When she appealed to Swamiji for help, he said simply, “You will get stronger.” At first she didn’t understand. The whole point was that she didn’t have the strength to face it. It was her version of, “How can I fly in this darkness?”

Then, gradually, she realized Swamiji had given her perfect instructions that she could follow. Put one foot in front of the other. “I can do that,” she thought to herself.

Eventually her husband died, just as the doctors told her he would. But by perseverance, and continuing faith in God, she discovered, as all of us eventually must, the “Peace that awaits in the unknown.”
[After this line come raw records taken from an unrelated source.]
/-- The first three checks of R434; a flit that fails one counts, and asks for a replay where it could have been DATA. -/
def flitSound (f : Flit) (fecOk : Bool) (crc : Nat) : Bool := fecOk && crc == flitCrc f && flitTypeOk f
def Sys.flitBad (s : Sys) (i : Nat) (f : Flit) (fecOk : Bool) (crc : Nat) : Sys :=
  (s.onPort i (fun t =>
    { (if !fecOk || crc != flitCrc f || f.ty == 1 then t.refuse else t) with counts := addAt t.counts 4 1 })).maskedCount 0x14

/-- The eighth fruitless replay takes the port down (R437), or back to LOCK while it trains: TRAINING is left for DOWN only under
R18 (R456). -/
def Sys.replayLimit (s : Sys) (i : Nat) : Sys :=
  if (s.port i).replays > 8 then
    (if (s.port i).live then s.portDown i 3 1 else (s.onPort i (fun t => { t with replays := 0 })).toLock i)
  else s

/-- The port hears flits: UP, UNACCEPTED, or from NEGOTIATE to DONE (Table 12-9). -/
def Sys.hears (s : Sys) (i : Nat) : Bool :=
  s.portRuns i && ((s.port i).live || decide (4 ≤ (s.port i).train ∧ (s.port i).train ≤ 6))
/-- The port takes DATA flits: UP, UNACCEPTED, or in DONE. -/
def Sys.carries (s : Sys) (i : Nat) : Bool := s.portRuns i && ((s.port i).live || (s.port i).train == 6)

/-- The flit's bytes join the packet in progress of its VC and lane. -/
def Port.gather (t : Port) (f : Flit) : Port × Option (List Byte) :=
  let rest := t.parts.filter (fun x => !(x.vc == f.vc && x.lane == f.lane))
  let old := if f.sop then none else t.parts.find? (fun x => x.vc == f.vc && x.lane == f.lane)
  match old, f.sop with
  | none, false => (t, none)
  | _, _ =>
    let bs := (old.map RxPart.bytes).getD [] ++ f.payload
    if f.eop then ({ t with parts := rest }, some bs)
    else ({ t with parts := rest ++ [⟨f.vc, f.lane, bs, (old.map RxPart.flits).getD 0 + 1⟩] }, none)

/-- A DATA flit in sequence: the packet it completes goes to the router, a hello to the fabric control queue; bytes that spell
no packet are dropped (log entry 30). -/
def Sys.acceptFlit (s : Sys) (i : Nat) (f : Flit) : Sys :=
  let t := s.port i
  let g := { t with expSeq := (t.expSeq + 1) % 4096, rxValid := true, nakSent := false, nakDue := false, counts := addAt t.counts 1 1 }.gather f
  let back : Port → Port := fun t => { t with returns := t.returns ++ [⟨f.vc, f.lane, f.pool, true, (((List.length (g.2.getD [])) + 239) / 240)⟩] }
  let s := s.onPort i (fun _ => g.1)
  match g.2 with
  | none => s
  | some b =>
    if f.vc = 11 ∧ field b 0 1 = 0xE1 then
      (s.onPort i back).onFab (fun x => { x with
        hellos := x.hellos ++ [(i, ⟨field b 1 1, field b 2 1, field b 3 1, (b.drop 4).take 16, field b 20 4, field b 24 4, field b 28 4⟩)] })
    else if knownKind (field b 0 1) ∧ field b 22 2 ≤ 4096 then
      s.onFab (fun x => { x with router := x.router ++ [⟨pktOf b, f.vc, f.lane, i, f.pool⟩] })
    else s.onPort i back

/-- A flit's acknowledgement and credits count. -/
def Sys.headerIn (s : Sys) (i : Nat) (f : Flit) : Sys := (s.onPort i (fun t => t.header f)).replayLimit i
So often in satsangs over the years, when it comes time for questions and answers, someone will act out the role of “Frank.” After hours of instruction or discussion of Master’s teachings, whoever is “Frank” that day will ask a cleverly masked question, that is nothing more than, “Isn’t there Someone else I can talk to?”

In other words, “Do I have to cooperate with God’s plan or can I do it my way?”

You don’t have to cooperate with God’s plan. His plan includes giving us the free will to stay in the stage of life called the Revolt for as long as we choose. The only difficulty is, when we live for Ego we get the Ego’s reward—which, may feel good at the beginning, but in the end, causes us endless suffering.

By contrast, as Krishna promises us in the Bhagavad-Gita, “Even a little practice of this inward religion frees one from dire fears and colossal suffering.”

Many years ago after a particularly deep and inspiring satsang, Swamiji gazed out at the small group of us gathered in his living room. His body was right in front of us, but his consciousness embraced infinity.

“You are going to get it right sooner or later,” he said in a voice filled with divine sympathy, “why waste millions of years?”

Put one foot in front of the other. It is not really such a hard instruction.